At least it hadn’t been rotting flower stems that he had smelt when he had come into the room, he knew that now. Leaning on the desk, Schepp looked into what could still be seen of Doro’s eyes. He dared not close them. How long, he wondered, had she been sitting here dead, waiting for him? He attempted to take her pulse; he had to try several times; he feared the chill of her wrist so much that he flinched as soon as he touched it; he was sure, in any case, that there was nothing to be felt. Should he call a doctor? Oughtn’t he call a doctor?

He stared across the parquet and into the great void; he saw himself immobilized at his mother’s deathbed because he could not bring himself to touch her in farewell, he saw himself finally, wordlessly, placing his hand on her forehead — and that immediately brought him back to the hard, oaken presence of the desk on which one of his manuscripts appeared to be lying. Obviously Doro had been editing it and, in her usual way, annotating the pages, summarizing her impressions; the top sheet was three-quarters covered with her firm handwriting. Or rather, only the first lines were written in that familiar script, then the characters visibly slipped sideways.
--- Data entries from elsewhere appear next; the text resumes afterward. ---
-- ==== Sys2Proof/Certificates/Slice0/Obligations.lean ====
section
/-! DEFINITION. The statements for the provers. `a.toNat = ra.val` says that operand byte `a` names register `ra`. A statement
about `exec` at every state also speaks of states no cycle enters an instruction in, above pc 253 or halted: what it says
there is the model's choice of log entry 14. A step enters an instruction at pc 0..253 only (the spec's decision D5, log
entry 5). -/

open Sys2Proof Sys2Proof.Machine

/-! Reset, registers, encoding. -/

/-- Reset leaves every piece of state at the value of the table of 10_state.md R37. The values of pc, fl, err and out are
the spec's own decisions D3, D11, D20, D14 (log entry 3). -/
def Obligations.ResetLeavesTheTabledValues : Prop :=
  (∀ r : Reg, readReg State.reset r = if r = 7 then 0xF4 else 0) ∧
    State.reset.pc = 0 ∧ State.reset.fl = 0 ∧ State.reset.run = .running ∧ State.reset.err = none ∧
    State.reset.out = [] ∧ ∀ n : Nat, readByte State.reset n = 0

/-- A register reads as what was last written to it, and a write changes no other register: none of the eight is
hard-wired (R21, R22). -/
def Obligations.RegisterReadsWhatWasWritten : Prop :=
  ∀ (s : State) (r : Reg) (v : Byte),
    readReg (writeReg r v s) r = v ∧ ∀ q : Reg, q ≠ r → readReg (writeReg r v s) q = readReg s q

/-- R77: decoding returns the row whose opcode equals the opcode byte in all 8 bits, or illegal when no row has it; the
operand bytes take no part in selecting the row. -/
def Obligations.DecodeSelectsTheRowByOpcode : Prop :=
  ∀ ir a b : Byte,
    (∀ m, opcode m = ir → decode ir a b = .ok (build a b m)) ∧
      ((∀ m, opcode m ≠ ir) → decode ir a b = .error (.illegalInstruction ir))

/-- The fifteen opcodes are pairwise different and the other 241 byte values are illegal (R78, R79), for the map of the
spec's decision D1 (log entry 1). -/
def Obligations.FifteenOpcodesAreDistinct : Prop :=
  (∀ m n : Mnemonic, opcode m = opcode n → m = n) ∧
    ((List.range 256).filter fun n => (lookupOpcode (BitVec.ofNat 8 n)).isNone).length = 241

/-- A few words written out from the encodings of R71 and R78 decode to the instructions they stand for (opcode values:
the spec's decision D1, log entry 1). -/
def Obligations.SampleWordsDecode : Prop :=
  decode 0b10000010 0b00000011 0b11001000 = .ok (.ldi 3 200) ∧
    decode 0b10100011 0b00000001 0b00000010 = .ok (.div 1 2) ∧
    decode 0b01010101 0b00000010 0b11111111 = .ok (.jeq 2) ∧
    decode 0b01000101 0b00000111 0b00000000 = .ok (.push 7) ∧
    decode 0b00010001 0b11111111 0b11111111 = .ok .ret ∧
    decode 0b00000000 0b00000000 0b00000000 = .error (.illegalInstruction 0)

/-- Decode and encode agree: decoding an encoded instruction gives it back, whatever bytes follow it, so no bit of an operand
is dropped; and the bytes an instruction is decoded from begin with its encoding, so each word has one meaning. -/
def Obligations.DecodeAndEncodeAgree : Prop :=
  (∀ (i : Instr) (rest : List Byte), decodeBytes (encode i ++ rest) = .ok i) ∧
    (∀ (ir a b : Byte) (i : Instr), decode ir a b = .ok i → ∃ rest, encode i ++ rest = [ir, a, b])

/-! Memory. -/

/-- R52: a read in 0..255 gives the cell, any other fails with AddressOutOfRange; the address is never reduced
modulo 256. -/
def Obligations.MemReadFollowsItsContract : Prop :=
  ∀ (s : State) (a : Int),
    (0 ≤ a → a ≤ 255 → memRead a s = .ok (readByte s a.toNat)) ∧
      (a < 0 ∨ 255 < a → memRead a s = .error .addressOutOfRange)

/-- R53: a write in 0..255 sets the cell and no other, and nothing but Memory; any other fails with AddressOutOfRange and
changes no cell. -/
def Obligations.MemWriteFollowsItsContract : Prop :=
  ∀ (s : State) (a : Int) (v : Byte),
    (0 ≤ a → a ≤ 255 → ∃ t, memWrite a v s = .ok t ∧ readByte t a.toNat = v ∧
      (∀ n : Nat, (n : Int) ≠ a → readByte t n = readByte s n) ∧
      t.regs = s.regs ∧ t.pc = s.pc ∧ t.fl = s.fl ∧ t.run = s.run ∧ t.err = s.err ∧ t.out = s.out) ∧
      (a < 0 ∨ 255 < a → memWrite a v s = .error .addressOutOfRange)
Schepp bent closer to the page; the letters appeared very untidy, Doro would never have set them down like that, not in full possession of her senses. Soon whole words were sliding away from her; here and there the paper had absorbed water from the glass she had knocked over, and the ink had run. Schepp almost reached towards the manuscript to put it somewhere dry. Only then to embrace Doro, warm her, perhaps put her to bed and sit beside her until she awoke. But the sight of her kept him at a distance, the sight of her face frozen into a mask, alarmingly peaceful, already alarmingly unfamiliar, smooth, almost unwrinkled, surprisingly like the face of her sister, who was still under fifty, how strange. To think, reflected Schepp, trying to hide in the shelter of his hands, to think that you grow younger in death. Then his throat tightened as a great wave of misery washed over him. When he could move again, the clock on the Church of the Good Shepherd was striking eleven. He hesitantly touched Doro’s right hand and once more shrank from the cold skin and its waxen feel, like a layer of varnish. Finally he took her left arm, which had slipped off the desk, holding it by the sleeve of her kimono and carefully replacing it where he thought it belonged, beside the manuscript. Her hand was swollen and purplish-red, her forearm a shade of violet. Schepp stared at the pale pressure marks that, despite his caution, he had left on Doro’s arm. The longer he looked, the more blood seemed to flow back into it. The silence of the room closed gently around her again. Overwhelmed, Schepp breathed in the smell of death.

Finally he looked back at the stack of paper that Doro had left for him. Yes — it hit him like a sudden revelation — that was the first, the most important thing to do. He had to read those pages, find out what her last message was. How relieved he felt all at once! As if some kind of hope could be derived from that act. The idea that another action might be more appropriate, considering that he had spent half his life with the deceased, did not cross his mind.